Directions: Begin with the line containing "end steeping. -/" and end with the last line of the data below; return those lines exactly, and only those.

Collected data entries
/-- DOMAIN_POWER_GOOD: the ramping domain's rails stand and its PLLs are LOCKED (R449): its units wake. -/
def execDomainPowerGood (n mv : Nat) (s : State) : Host.Outcome State Fault Refusal :=
  .next (if s.life.ramp = some n ∧ (domPlls n).all s.pllPasses = true then
      let s := (s.setFld PWR_DOM_V.STATE n 2).setFld PWR_DOM_V.MV n mv
      ({ s with life.ramp := none, life.good := s.now }.domainUp n).steepCheck
    else s)

/-- A regulator fails (R426, R501): FATAL for the always-on domain, Q0 and the root links, DEGRADED for the others. -/
def State.regulatorEvent (s : State) (n mv : Nat) : State :=
  s.raise 0x0301 (if n = 0 ∨ n = 1 ∨ n = 26 then kFATAL else kDEGRADED) (tgt cPWR (pwrInst n)) (mv % 4096)

/-- REGULATOR_FAIL: no power-good within 2 ms of the step's start. -/
def execRegulatorFail (n mv : Nat) (s : State) : Host.Outcome State Fault Refusal :=
  .next (if s.life.ramp ≠ some n ∨ s.now < s.life.began + 2 * msNs then s
    else
      let s := s.regulatorEvent n mv
      if n = 1 ∨ n = 26 then
        let s := s.finish 0x0002 (fun _ => true) (refuse eHW (tgt cPWR (pwrInst n)))
        (s.coreReset false 4).setFld PWR_DOM_V.STATE n 3
      else
        let s := { s.setFld PWR_DOM_V.STATE n 3 with life.ramp := none, life.good := s.now }
        (s.domainLost n).steepCheck)

/-- REGULATOR_PROTECTION_TRIP: a regulator shuts down in operation (code 0x0301). -/
def execRegulatorProtectionTrip (n mv : Nat) (s : State) : Host.Outcome State Fault Refusal :=
  .next (if 26 < n ∨ s.domOn n = false then s
    else
      let s := s.regulatorEvent n mv
      if n = 0 then s else (s.setFld PWR_DOM_V.STATE n 3).domainLost n)

/-- SELF_TEST_DONE: the memory self-test of a quadrant or Grist group ends (R425): what fails it is permanent (R436, R500). -/
def execSelfTestDone (n : Nat) (fails : List Nat) (s : State) : Host.Outcome State Fault Refusal :=
  .next (if s.life.tests.contains n = false then s
    else
      let ts := if n ≤ 4 then (quadBanks (n - 1)).map (tgt cBANK) else (groupEngines (n - 21)).map (tgt cGRIST)
      let bad := ts.filter (fun t => fails.contains (tInst t) && !s.retired.contains t)
      let s := { s with life.tests := s.life.tests.filter (· != n), life.fresh := s.life.fresh ++ bad }
      let s := eachIn bad s (fun s t => s.retire t 3)
      (eachIn ts s (fun s t => if s.ust t = uWAKING then s.setUst t uACTIVE 0 else s)).steepCheck)

/-- CELLAR_TRAINING_DONE: a channel's training ends (R325): in service at 20 or 16 Gb/s, or retired before any block is placed. -/
def execCellarTrainingDone (c result : Nat) (s : State) : Host.Outcome State Fault Refusal :=
  .next (let t := tgt cCELLAR c
    if 16 ≤ c ∨ s.ust t ≠ uWAKING then s
    else if result = 0 then ((s.setFld CELLAR_CH_STATUS.RATE c 1).setUst t uACTIVE 0).steepCheck
    else if result = 1 then
      (((s.setFld CELLAR_CH_STATUS.RATE c 0).ev CELLAR_EVENT.RATE_FALLBACK).raise 0x0905 kCORRECTED t 0 |>.setUst t uACTIVE 0).steepCheck
    else
      let s := ((s.chanCut c).retire t 3).ev CELLAR_EVENT.CH_RETIRED
      (s.raise 0x0904 kDEGRADED t (withWait (s.fld CELLAR_STATUS.CHANS) 0)).steepCheck)

/-- LANE_CAL_DONE: calibration of a waking lane ends (R95); the last one may end steeping. -/
def execLaneCalDone (l : Nat) (pass : Bool) (s : State) : Host.Outcome State Fault Refusal := .next (s.laneCal l pass).steepCheck

end Sys2Proof.Machine
end

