-- ==== Sys2Proof/Machine/Dispatch.lean ====
section
/-! DEFINITION. Which meaning each command of the table has: one arm per constructor. -/
namespace Sys2Proof.Machine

Solution below:
/-- LANE_CAL_DONE: calibration of a waking lane ends (R95); the last one may end steeping. -/
def execLaneCalDone (l : Nat) (pass : Bool) (s : State) : Host.Outcome State Fault Refusal := .next (s.laneCal l pass).steepCheck

end Sys2Proof.Machine
end

-- ==== Sys2Proof/Machine/Dispatch.lean ====
section
/-! DEFINITION. Which meaning each command of the table has: one arm per constructor. -/
namespace Sys2Proof.Machine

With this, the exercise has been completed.